The process hasn't always been smooth. It actually was pretty painful at times. There were times where I literally grabbed my heart and said "Lord, it hurts too bad". He loved me anyway. He showed me that even when it hurts, even when it is hard, even when it all falls apart, He still loves me. That was so different than the earthly love I had experienced in my early 20s.
There were times over the past 3 years where I blamed God for everything. I blamed Him for it all falling apart. I blamed Him that my love story wasn't what He had promised. Even still, He loved me. He held me. He wrapped me in His arms. He forgave me when I yelled at Him. He wiped my tears when I cried. He gave me grace when I screwed things up big time. He romanced me when my heart was lonely.
He showed me a Corinthians kind of love.
So when I started being really honest with myself about where I wanted to be when I turned 30 and I opened my heart to a great love, I admitted that I had been wounded. I've healed.....but the fading scars still remain. I am grateful for them because they remind me of His grace, but in all fairness to myself and to the immense amount of time God has spent loving me, I needed to acknowledge that they are there in order to not re-open the wounds He has already healed.
I also spent a lot of time praying about the woman I desired to be in my next relationship. I certainly have not been perfect and made a lot of mistakes at a young age, and I wanted to learn from those mistakes so that the next time I had a great love, I could experience a more mature love. I prayed for wisdom. I prayed for grace. God answered.
The message of much care and respect kept resting on my heart. It would come to me at the most unusual times and in the most unsuspecting circumstances. One day while hanging on the back porch, I was moved to download The Five Love Languages by Gary Chapman. A dear friend had talked about it a few week's prior and I am so glad I did.

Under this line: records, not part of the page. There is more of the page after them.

/-- 42_effects.md R121 with 30_encoding.md R57: the volume the note part left moves by the signed delta, once, and is
clamped to 0..64. Both readings of "signed" are the parameter of decision D20. -/
def Obligations.VolumeSlideAddsTheSignedDelta : Prop :=
  ∀ (s : State) (p : BitVec 12) (k : BitVec 5) (v : BitVec 8),
    let delta : Int :=
      match s.params.volSlideMode with
      | .int8   => if v.toNat < 128 then v.toNat else (v.toNat : Int) - 256
      | .nibble => if v.toNat / 16 ≠ 0 then (v.toNat / 16 : Nat) else -((v.toNat % 16 : Nat) : Int)
    ∃ t c, exec (.volumeSlide p k v) s = .next t ∧ RowFrame s t ∧ SamePc s t ∧ SameTiming s t ∧
      NoteApplied s p k c ∧ t.channel = { c with volume := t.channel.volume } ∧
      (t.channel.volume.toNat : Int) = min (max (c.volume.toNat + delta) 0) 64 ∧ t.diags = s.diags

/-- 42_effects.md R123: the volume becomes the value clamped to 64, over whatever the note part set, on an inactive
channel too. -/
def Obligations.SetVolumeWritesTheClampedValue : Prop :=
  ∀ (s : State) (p : BitVec 12) (k : BitVec 5) (v : BitVec 8),
    ∃ t c, exec (.setVolume p k v) s = .next t ∧ RowFrame s t ∧ SamePc s t ∧ SameTiming s t ∧
      NoteApplied s p k c ∧ t.channel = { c with volume := t.channel.volume } ∧
      t.channel.volume.toNat = min v.toNat 64 ∧ t.diags = s.diags

/-- 42_effects.md R122: row 0 of the position the value names, `flow_taken` always, `flow_marker` for the value 0 (and
kept where an earlier channel set it). -/
def Obligations.PositionJumpNamesRowZeroOfItsValue : Prop :=
  ∀ (s : State) (p : BitVec 12) (k : BitVec 5) (v : BitVec 8),
    ∃ t, exec (.positionJump p k v) s = .next t ∧ RowFrame s t ∧ SameTiming s t ∧
      NoteApplied s p k t.channel ∧ t.diags = s.diags ∧
      t.player.rowPos = 0 ∧ t.player.seqPos = v.toNat ∧ t.flowTaken = true ∧
      (t.flowMarker = true ↔ v = 0 ∨ s.flowMarker = true)

/-- 42_effects.md R124: a decoded row up to 63 becomes the row of the next position; a row above 63 writes neither and
is reported. -/
def Obligations.PatternBreakNamesItsRowOrReports : Prop :=
  ∀ (s : State) (p : BitVec 12) (k : BitVec 5) (v : BitVec 8),
    let r := v.toNat / 16 * 10 + v.toNat % 16
    ∃ t, exec (.patternBreak p k v) s = .next t ∧ RowFrame s t ∧ SameTiming s t ∧
      NoteApplied s p k t.channel ∧ t.flowMarker = s.flowMarker ∧
      (r ≤ 63 → t.player.rowPos = r ∧ t.player.seqPos = s.player.seqPos + 1 ∧ t.flowTaken = true ∧
        t.diags = s.diags) ∧
      (63 < r → SamePc s t ∧ t.diags = s.diags ++ [⟨.breakRowOutOfRange, s.chan, 0xD#4, v⟩])

/-- 42_effects.md R126: the value is a speed, a tempo, or ignored with a report. `SPEED_MAX` and the ignoring of 0 are
the spec's decision D22; that the frame counter keeps its value (RowFrame) is decision D36. -/
def Obligations.SetSpeedTempoReadsItsValue : Prop :=
  ∀ (s : State) (p : BitVec 12) (k : BitVec 5) (v : BitVec 8),
    let top := match s.params.speedMax with | .max30 => 30 | .max31 => 31
    ∃ t, exec (.setSpeedTempo p k v) s = .next t ∧ RowFrame s t ∧ SamePc s t ∧
      NoteApplied s p k t.channel ∧
      (1 ≤ v.toNat → v.toNat ≤ top →
        t.player.speed = v ∧ t.player.tickCounter = v ∧ t.player.tempo = s.player.tempo ∧
        t.player.spt = s.player.spt ∧ t.diags = s.diags) ∧
      (32 ≤ v.toNat → s.cfgSupportTempo = true →
        t.player.tempo = v ∧ t.player.spt = BitVec.ofNat 32 (125 * s.params.outputRate / 50 / v.toNat) ∧
        t.player.speed = s.player.speed ∧ t.player.tickCounter = s.player.tickCounter ∧ t.diags = s.diags) ∧
      (32 ≤ v.toNat → s.cfgSupportTempo = false →
        SameTiming s t ∧ t.diags = s.diags ++ [⟨.tempoIgnored, s.chan, 0xF#4, v⟩]) ∧
      (v.toNat = 0 ∨ (top < v.toNat ∧ v.toNat < 32) →
        SameTiming s t ∧ t.diags = s.diags ++ [⟨.speedIgnored, s.chan, 0xF#4, v⟩])

/-! ### Row events and ticks -/

/-- 41_sequencer.md R91, R92: in a row event, a step runs the instruction that the four bytes at `base + 4*i` decode to,
then goes on to the next channel or ends the event after channel 3. That one row word is one step is the model's choice
(log 3). -/
def Obligations.StepRunsTheDecodedRowWord : Prop :=
  ∀ (s t : State) (job : RenderJob) (b0 b1 b2 b3 : Byte) (i : Instr),
    let a := s.rowBase + 4 * s.chan.val
    s.phase = .row job →
    s.memByte a = some b0 → s.memByte (a + 1) = some b1 → s.memByte (a + 2) = some b2 → s.memByte (a + 3) = some b3 →
    decodeWord (wordOfBytes b0 b1 b2 b3) = i → i.wf = true → exec i s = .next t →
    step s = .next (if s.chan.val < 3 then { t with chan := t.chan + 1 } else endRow job t)

/-- Log 4 (model's choice): a word placed by `withFetchWord` after power-up is the very next instruction. -/
def Obligations.PlacedWordRunsFirstAfterReset : Prop :=
  ∀ (w : Nat), w < 2 ^ 32 →
    ∃ i t, decodeTableWord 32 w = some i ∧ i = decodeWord (BitVec.ofNat 32 w) ∧
      exec i (State.reset.withFetchWord 32 w) = .next t ∧
      step (State.reset.withFetchWord 32 w) = .next { t with chan := 1 }

/-- 41_sequencer.md R97, R98: how the end of a row event moves the program counter and when it sets `finished`. The
parameter is the spec's decision D23, the place of the check its decision D25. The last clause says that nothing else
changes but the registers of the row event, which are cleared here: that is the model's choice (log 15), and no rule
of the spec. -/
def Obligations.RowEndResolvesTheProgramCounter : Prop :=
  ∀ (s : State) (job : RenderJob),
    let row := if s.flowTaken = true ∧ s.params.breakRowMode = .target then s.player.rowPos else s.player.rowPos + 1
    let seq := if 63 < row then s.player.seqPos + 1 else s.player.seqPos
    let ends := s.flowMarker = true ∨ s.player.view.seqLen ≤ seq
    let t := endRow job s
    t.player.rowPos = (if 63 < row then 0 else row) ∧
    (ends → t.player.seqPos = 0 ∧ (t.player.finished = true ↔ s.player.finished = true ∨ s.cfgLoop = false)) ∧
    (¬ ends → t.player.seqPos = seq ∧ t.player.finished = s.player.finished) ∧
    t = { s with
      phase := .frame job, chan := 0, rowBase := 0, flowTaken := false, flowMarker := false
      player := { s.player with
        rowPos := t.player.rowPos, seqPos := t.player.seqPos, finished := t.player.finished } }

/-- 41_sequencer.md R91 to R93, R97, R99: a row of four empty cells resets the four slots and moves the program counter
to the next row. That it takes four steps (log 3) and that `rowBase` is 0 after it (log 15) are the model's choices. -/
def Obligations.EmptyRowAdvancesToTheNextRow : Prop :=
  ∀ (s : State) (job : RenderJob),
    s.phase = .row job → s.chan = 0 → s.flowTaken = false → s.flowMarker = false →
    (∀ k, k < 16 → s.memByte (s.rowBase + k) = some 0#8) →
    s.player.rowPos < 63 → s.player.seqPos < s.player.view.seqLen →
    Host.Core.run core 4 s = .next { s with
      phase := .frame job, rowBase := 0
      player := { s.player with
        rowPos := s.player.rowPos + 1
        ch := s.player.ch.map fun c => { c with eff := .none, effParam := 0 } } }

/-- 41_sequencer.md R91: what the start of a row event writes and where it finds the row. That the rule's variables
`base` and `i` are registers is the model's choice (log 15). -/
def Obligations.RowEventLocatesItsRowOnce : Prop :=
  ∀ (s : State) (job : RenderJob) (pat : Byte),
    s.player.tickCounter.toNat ≤ 1 → s.player.view.seq[s.player.seqPos]? = some pat →
    advanceTick job s = .ok { s with
      phase := .row job, chan := 0, flowTaken := false, flowMarker := false
      rowBase := s.player.view.patternBase + 1024 * pat.toNat + 16 * s.player.rowPos
      player := { s.player with tickCounter := s.player.speed } }

/-- 41_sequencer.md R90 with 42_effects.md R127 to R129: an intermediate tick slides each armed channel, counts down, and
changes nothing else; the program counter does not move. The direction is the parameter of decision D21. -/
def Obligations.IntermediateTickSlidesArmedChannels : Prop :=
  ∀ (s : State) (job : RenderJob), 1 < s.player.tickCounter.toNat →
    ∃ cs, advanceTick job s = .ok { s with player :=
        { s.player with ch := cs, tickCounter := s.player.tickCounter - 1 } } ∧
      (s.player.tickCounter - 1).toNat = s.player.tickCounter.toNat - 1 ∧
      ∀ i,
        let c := s.player.ch.get i
        let param : Int := c.effParam.toNat
        let up : Int := if s.params.portaDir = .upDecreases then -param else param
        let p : Int := if c.eff = .portaUp then c.period.toNat + up else c.period.toNat - up
        (c.eff = .none → cs.get i = c) ∧
        (c.eff ≠ .none → cs.get i = { c with period := (cs.get i).period, inc := (cs.get i).inc } ∧
          ((cs.get i).period.toNat : Int) = min (max p 113) 856 ∧
          (cs.get i).inc =
            BitVec.ofNat 32 (4096 * 254 * 14000 / s.params.outputRate / (cs.get i).period.toNat))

The foundations of the book are basic. In love, we generally speak 5 love languages: words of affirmation, quality time, receiving gifts, physical touch, and acts of service. I found it as a useful tool to begin recognizing the things I need in love and also the things I am willing and capable of giving in love.
It is certainly an answer to my prayers and desire for a mature love. I can now see why God kept me in waiting over the past 3 years while He loved on me. He knew I needed to know what Corinthians love really felt like because He desires that for me here on earth.
I'll end with one of my favorite lessons from the book:
We needed love before we "fell in love," and we will need it as long as we live.